Data for analysis
+++
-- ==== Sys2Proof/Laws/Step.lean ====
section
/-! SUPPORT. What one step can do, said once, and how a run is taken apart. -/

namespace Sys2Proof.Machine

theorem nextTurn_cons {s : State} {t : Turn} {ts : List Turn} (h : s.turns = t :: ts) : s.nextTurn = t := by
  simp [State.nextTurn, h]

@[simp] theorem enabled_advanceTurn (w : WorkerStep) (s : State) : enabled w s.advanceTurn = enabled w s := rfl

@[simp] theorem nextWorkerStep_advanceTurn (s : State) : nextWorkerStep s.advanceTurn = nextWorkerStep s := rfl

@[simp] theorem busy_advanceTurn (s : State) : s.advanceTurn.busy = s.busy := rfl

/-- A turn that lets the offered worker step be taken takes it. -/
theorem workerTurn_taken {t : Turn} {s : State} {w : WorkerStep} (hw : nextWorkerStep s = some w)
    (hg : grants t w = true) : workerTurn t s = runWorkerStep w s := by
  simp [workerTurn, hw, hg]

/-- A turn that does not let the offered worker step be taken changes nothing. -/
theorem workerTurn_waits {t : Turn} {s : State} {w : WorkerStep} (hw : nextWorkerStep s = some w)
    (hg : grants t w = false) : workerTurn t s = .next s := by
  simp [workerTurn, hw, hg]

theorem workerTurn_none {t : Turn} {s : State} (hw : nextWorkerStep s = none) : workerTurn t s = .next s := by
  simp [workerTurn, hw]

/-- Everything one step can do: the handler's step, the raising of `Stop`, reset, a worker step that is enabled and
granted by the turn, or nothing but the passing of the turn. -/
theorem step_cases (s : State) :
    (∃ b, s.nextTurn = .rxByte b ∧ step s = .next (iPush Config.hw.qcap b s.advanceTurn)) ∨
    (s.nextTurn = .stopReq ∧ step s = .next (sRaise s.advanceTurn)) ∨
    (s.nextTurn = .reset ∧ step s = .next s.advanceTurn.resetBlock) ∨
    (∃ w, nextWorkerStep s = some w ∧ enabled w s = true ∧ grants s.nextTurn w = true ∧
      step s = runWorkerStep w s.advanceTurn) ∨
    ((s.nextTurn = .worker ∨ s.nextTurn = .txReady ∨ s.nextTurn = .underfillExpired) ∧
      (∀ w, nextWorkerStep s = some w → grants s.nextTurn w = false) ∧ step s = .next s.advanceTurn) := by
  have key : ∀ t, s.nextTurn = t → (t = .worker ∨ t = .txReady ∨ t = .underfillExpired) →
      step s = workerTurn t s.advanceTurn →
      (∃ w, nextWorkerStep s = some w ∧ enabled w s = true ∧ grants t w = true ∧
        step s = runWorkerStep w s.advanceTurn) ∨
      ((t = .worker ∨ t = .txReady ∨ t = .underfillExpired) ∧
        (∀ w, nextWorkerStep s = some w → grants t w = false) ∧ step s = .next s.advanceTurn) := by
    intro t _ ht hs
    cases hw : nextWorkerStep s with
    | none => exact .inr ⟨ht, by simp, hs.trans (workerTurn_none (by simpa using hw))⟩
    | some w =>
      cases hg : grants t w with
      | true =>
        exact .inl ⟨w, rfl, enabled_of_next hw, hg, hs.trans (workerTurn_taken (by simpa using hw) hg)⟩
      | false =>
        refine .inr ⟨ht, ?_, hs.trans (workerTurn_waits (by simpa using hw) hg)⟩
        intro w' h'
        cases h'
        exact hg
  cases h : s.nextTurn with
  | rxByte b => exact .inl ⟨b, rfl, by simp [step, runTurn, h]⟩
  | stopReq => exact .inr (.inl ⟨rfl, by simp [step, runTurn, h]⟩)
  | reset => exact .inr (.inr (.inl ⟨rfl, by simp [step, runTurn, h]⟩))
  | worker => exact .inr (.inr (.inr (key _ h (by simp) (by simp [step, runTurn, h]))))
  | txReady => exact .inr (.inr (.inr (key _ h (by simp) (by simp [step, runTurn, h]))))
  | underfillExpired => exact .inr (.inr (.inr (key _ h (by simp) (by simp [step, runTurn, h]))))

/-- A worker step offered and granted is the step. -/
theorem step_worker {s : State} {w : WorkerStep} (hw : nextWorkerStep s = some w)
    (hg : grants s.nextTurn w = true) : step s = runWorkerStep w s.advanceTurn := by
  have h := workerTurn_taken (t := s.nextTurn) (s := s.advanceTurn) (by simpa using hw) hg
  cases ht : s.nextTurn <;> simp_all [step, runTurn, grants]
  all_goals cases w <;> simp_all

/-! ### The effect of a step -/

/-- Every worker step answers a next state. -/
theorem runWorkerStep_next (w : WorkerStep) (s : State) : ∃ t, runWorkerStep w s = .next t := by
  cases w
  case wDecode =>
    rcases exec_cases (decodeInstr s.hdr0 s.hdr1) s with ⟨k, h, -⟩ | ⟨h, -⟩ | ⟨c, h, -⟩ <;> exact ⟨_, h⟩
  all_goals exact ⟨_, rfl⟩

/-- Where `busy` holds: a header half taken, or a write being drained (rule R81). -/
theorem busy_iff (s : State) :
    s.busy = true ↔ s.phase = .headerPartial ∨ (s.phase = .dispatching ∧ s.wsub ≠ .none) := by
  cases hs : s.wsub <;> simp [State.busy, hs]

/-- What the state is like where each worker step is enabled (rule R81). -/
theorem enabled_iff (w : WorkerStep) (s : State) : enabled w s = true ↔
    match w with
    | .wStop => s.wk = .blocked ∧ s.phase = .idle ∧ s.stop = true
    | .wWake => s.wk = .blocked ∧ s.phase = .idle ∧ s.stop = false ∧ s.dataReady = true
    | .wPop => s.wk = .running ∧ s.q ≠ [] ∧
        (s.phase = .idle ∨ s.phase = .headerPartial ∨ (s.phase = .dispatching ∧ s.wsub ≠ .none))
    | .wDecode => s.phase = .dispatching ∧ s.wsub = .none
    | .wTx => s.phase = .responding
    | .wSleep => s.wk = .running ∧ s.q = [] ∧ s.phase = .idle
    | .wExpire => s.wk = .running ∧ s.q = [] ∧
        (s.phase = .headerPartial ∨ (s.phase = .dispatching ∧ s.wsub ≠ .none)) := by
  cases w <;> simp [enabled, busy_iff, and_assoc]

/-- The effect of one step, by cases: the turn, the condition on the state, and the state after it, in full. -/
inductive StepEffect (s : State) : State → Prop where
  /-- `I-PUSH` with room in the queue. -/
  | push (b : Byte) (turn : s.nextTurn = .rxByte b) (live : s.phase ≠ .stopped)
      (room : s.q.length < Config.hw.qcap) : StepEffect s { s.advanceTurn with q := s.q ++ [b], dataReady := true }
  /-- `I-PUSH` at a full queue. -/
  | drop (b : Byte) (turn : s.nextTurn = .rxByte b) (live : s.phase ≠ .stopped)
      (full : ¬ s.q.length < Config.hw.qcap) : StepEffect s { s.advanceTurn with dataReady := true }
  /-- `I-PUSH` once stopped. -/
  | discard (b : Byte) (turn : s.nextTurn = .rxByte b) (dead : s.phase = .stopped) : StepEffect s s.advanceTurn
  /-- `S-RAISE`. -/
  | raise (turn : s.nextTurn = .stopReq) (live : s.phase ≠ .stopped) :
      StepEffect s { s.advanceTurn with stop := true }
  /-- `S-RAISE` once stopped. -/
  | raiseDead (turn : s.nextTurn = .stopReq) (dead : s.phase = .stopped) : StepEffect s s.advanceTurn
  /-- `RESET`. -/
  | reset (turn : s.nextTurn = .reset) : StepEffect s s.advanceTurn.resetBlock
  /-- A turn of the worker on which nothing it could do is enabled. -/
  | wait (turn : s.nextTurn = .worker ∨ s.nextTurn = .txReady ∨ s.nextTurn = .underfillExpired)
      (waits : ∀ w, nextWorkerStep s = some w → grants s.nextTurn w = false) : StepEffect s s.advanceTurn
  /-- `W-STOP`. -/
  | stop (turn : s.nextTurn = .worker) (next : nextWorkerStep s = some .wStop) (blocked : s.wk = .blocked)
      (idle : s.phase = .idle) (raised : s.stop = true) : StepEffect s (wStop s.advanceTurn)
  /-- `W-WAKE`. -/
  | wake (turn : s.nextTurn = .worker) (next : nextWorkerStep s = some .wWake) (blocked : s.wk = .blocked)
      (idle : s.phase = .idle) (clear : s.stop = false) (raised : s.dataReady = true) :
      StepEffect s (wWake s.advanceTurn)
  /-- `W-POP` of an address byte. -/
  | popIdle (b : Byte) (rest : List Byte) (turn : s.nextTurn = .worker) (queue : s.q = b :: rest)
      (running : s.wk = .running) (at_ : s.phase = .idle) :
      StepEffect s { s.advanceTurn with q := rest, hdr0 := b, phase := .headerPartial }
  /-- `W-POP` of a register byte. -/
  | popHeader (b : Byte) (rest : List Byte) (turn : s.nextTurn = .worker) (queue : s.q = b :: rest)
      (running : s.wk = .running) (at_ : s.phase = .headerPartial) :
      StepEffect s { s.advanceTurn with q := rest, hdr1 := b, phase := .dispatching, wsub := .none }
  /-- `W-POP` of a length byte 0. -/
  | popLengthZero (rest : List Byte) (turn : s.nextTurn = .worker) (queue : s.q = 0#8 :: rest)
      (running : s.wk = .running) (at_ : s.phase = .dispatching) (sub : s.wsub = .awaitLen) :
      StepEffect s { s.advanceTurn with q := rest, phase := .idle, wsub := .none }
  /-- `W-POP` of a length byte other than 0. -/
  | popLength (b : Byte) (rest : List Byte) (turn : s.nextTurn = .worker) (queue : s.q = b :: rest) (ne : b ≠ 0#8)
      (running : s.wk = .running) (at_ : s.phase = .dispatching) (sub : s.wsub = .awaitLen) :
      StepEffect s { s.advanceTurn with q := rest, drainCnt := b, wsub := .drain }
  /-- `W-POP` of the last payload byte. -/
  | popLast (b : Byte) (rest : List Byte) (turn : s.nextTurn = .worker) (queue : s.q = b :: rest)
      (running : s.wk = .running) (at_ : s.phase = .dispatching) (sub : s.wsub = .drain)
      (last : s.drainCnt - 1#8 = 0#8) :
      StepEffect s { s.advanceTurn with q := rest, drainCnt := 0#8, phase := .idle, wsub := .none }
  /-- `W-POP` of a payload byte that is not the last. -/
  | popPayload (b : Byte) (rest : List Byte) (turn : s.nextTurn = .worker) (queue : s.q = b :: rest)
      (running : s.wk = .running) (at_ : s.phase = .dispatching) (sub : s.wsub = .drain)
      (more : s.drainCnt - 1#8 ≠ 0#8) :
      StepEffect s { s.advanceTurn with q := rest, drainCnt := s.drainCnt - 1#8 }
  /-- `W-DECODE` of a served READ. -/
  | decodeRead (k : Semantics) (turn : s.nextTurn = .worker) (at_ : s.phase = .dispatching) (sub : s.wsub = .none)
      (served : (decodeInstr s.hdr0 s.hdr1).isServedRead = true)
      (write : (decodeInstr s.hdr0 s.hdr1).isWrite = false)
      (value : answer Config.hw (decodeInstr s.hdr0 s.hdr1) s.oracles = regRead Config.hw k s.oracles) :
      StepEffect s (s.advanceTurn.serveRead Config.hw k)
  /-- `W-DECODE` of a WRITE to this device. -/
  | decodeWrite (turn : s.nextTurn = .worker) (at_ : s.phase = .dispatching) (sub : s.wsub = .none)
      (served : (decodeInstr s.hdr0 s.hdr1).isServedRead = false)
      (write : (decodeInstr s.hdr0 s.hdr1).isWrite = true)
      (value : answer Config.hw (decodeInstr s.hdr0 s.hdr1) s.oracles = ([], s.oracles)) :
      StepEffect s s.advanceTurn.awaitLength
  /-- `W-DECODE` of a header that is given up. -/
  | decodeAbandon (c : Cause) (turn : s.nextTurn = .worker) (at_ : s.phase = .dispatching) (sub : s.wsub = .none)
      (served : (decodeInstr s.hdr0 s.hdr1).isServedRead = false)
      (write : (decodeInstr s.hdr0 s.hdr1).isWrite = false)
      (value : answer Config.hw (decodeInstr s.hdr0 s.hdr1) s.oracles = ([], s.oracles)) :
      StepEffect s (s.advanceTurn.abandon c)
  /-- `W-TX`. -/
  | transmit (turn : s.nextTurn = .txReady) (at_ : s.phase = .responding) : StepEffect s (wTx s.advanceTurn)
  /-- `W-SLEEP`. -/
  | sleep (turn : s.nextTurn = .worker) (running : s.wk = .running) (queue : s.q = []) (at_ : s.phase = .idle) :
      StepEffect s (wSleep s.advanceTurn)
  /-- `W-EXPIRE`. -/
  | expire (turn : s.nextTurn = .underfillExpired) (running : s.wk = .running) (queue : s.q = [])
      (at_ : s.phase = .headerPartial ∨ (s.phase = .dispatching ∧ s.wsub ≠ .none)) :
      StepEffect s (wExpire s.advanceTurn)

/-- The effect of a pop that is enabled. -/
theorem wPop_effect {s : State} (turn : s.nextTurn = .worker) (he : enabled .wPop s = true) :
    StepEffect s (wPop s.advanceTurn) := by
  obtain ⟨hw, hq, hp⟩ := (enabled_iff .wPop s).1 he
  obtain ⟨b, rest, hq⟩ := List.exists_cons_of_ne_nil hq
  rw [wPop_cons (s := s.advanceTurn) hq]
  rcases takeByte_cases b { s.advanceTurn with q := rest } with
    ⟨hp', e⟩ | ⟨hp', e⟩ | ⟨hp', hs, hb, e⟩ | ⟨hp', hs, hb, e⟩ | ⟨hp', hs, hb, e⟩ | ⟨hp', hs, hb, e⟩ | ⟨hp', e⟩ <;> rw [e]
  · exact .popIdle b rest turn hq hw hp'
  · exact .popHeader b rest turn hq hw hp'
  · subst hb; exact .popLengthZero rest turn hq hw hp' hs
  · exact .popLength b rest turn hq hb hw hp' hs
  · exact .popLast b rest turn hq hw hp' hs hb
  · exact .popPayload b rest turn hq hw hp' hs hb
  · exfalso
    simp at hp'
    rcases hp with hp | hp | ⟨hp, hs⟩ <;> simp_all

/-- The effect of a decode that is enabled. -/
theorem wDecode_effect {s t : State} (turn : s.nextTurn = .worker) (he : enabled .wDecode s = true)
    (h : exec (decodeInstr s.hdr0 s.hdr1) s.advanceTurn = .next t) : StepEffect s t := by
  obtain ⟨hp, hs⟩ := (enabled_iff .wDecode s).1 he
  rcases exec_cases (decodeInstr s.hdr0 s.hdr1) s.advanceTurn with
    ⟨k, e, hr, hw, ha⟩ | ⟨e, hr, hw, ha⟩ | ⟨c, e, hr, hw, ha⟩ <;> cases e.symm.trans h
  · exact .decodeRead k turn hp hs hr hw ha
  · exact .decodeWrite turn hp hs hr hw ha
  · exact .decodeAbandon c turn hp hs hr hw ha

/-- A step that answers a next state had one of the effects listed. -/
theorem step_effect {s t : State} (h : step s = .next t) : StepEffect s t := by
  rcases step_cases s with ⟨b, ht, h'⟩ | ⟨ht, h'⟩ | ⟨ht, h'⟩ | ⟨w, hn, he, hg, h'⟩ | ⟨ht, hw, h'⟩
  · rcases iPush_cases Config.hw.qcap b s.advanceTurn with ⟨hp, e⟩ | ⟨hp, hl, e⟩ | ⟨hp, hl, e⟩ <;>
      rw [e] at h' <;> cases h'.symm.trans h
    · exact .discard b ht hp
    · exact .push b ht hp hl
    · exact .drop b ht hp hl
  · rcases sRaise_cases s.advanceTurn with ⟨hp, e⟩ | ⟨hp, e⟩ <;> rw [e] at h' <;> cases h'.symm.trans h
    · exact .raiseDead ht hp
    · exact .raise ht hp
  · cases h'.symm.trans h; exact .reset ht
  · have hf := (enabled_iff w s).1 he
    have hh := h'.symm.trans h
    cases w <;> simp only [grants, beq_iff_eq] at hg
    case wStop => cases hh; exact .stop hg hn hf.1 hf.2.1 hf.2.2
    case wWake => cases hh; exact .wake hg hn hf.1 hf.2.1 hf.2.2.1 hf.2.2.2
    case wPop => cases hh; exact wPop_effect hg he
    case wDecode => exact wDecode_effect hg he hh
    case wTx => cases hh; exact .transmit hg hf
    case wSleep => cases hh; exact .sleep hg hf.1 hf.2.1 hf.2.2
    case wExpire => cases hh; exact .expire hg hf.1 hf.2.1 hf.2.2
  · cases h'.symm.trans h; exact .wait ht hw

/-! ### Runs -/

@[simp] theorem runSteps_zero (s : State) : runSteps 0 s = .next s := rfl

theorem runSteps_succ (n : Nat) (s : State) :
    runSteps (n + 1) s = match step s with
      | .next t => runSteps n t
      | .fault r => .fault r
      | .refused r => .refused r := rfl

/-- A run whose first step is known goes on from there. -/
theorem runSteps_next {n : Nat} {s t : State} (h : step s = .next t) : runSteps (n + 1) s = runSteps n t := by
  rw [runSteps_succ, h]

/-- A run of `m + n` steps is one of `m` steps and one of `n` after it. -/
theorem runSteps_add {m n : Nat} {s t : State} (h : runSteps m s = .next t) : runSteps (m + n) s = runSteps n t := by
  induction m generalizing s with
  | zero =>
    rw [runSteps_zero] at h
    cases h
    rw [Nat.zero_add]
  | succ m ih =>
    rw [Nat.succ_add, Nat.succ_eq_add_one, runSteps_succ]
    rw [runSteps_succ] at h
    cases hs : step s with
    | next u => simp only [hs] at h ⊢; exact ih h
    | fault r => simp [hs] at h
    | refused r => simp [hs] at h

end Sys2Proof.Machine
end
+++
Description of the task
Copy out the lines of the records above in which the string "running" appears.

Result
    | .wPop => s.wk = .running ∧ s.q ≠ [] ∧
    | .wSleep => s.wk = .running ∧ s.q = [] ∧ s.phase = .idle
    | .wExpire => s.wk = .running ∧ s.q = [] ∧
      (running : s.wk = .running) (at_ : s.phase = .idle) :
      (running : s.wk = .running) (at_ : s.phase = .headerPartial) :
      (running : s.wk = .running) (at_ : s.phase = .dispatching) (sub : s.wsub = .awaitLen) :
      (running : s.wk = .running) (at_ : s.phase = .dispatching) (sub : s.wsub = .awaitLen) :
      (running : s.wk = .running) (at_ : s.phase = .dispatching) (sub : s.wsub = .drain)
      (running : s.wk = .running) (at_ : s.phase = .dispatching) (sub : s.wsub = .drain)
  | sleep (turn : s.nextTurn = .worker) (running : s.wk = .running) (queue : s.q = []) (at_ : s.phase = .idle) :
  | expire (turn : s.nextTurn = .underfillExpired) (running : s.wk = .running) (queue : s.q = [])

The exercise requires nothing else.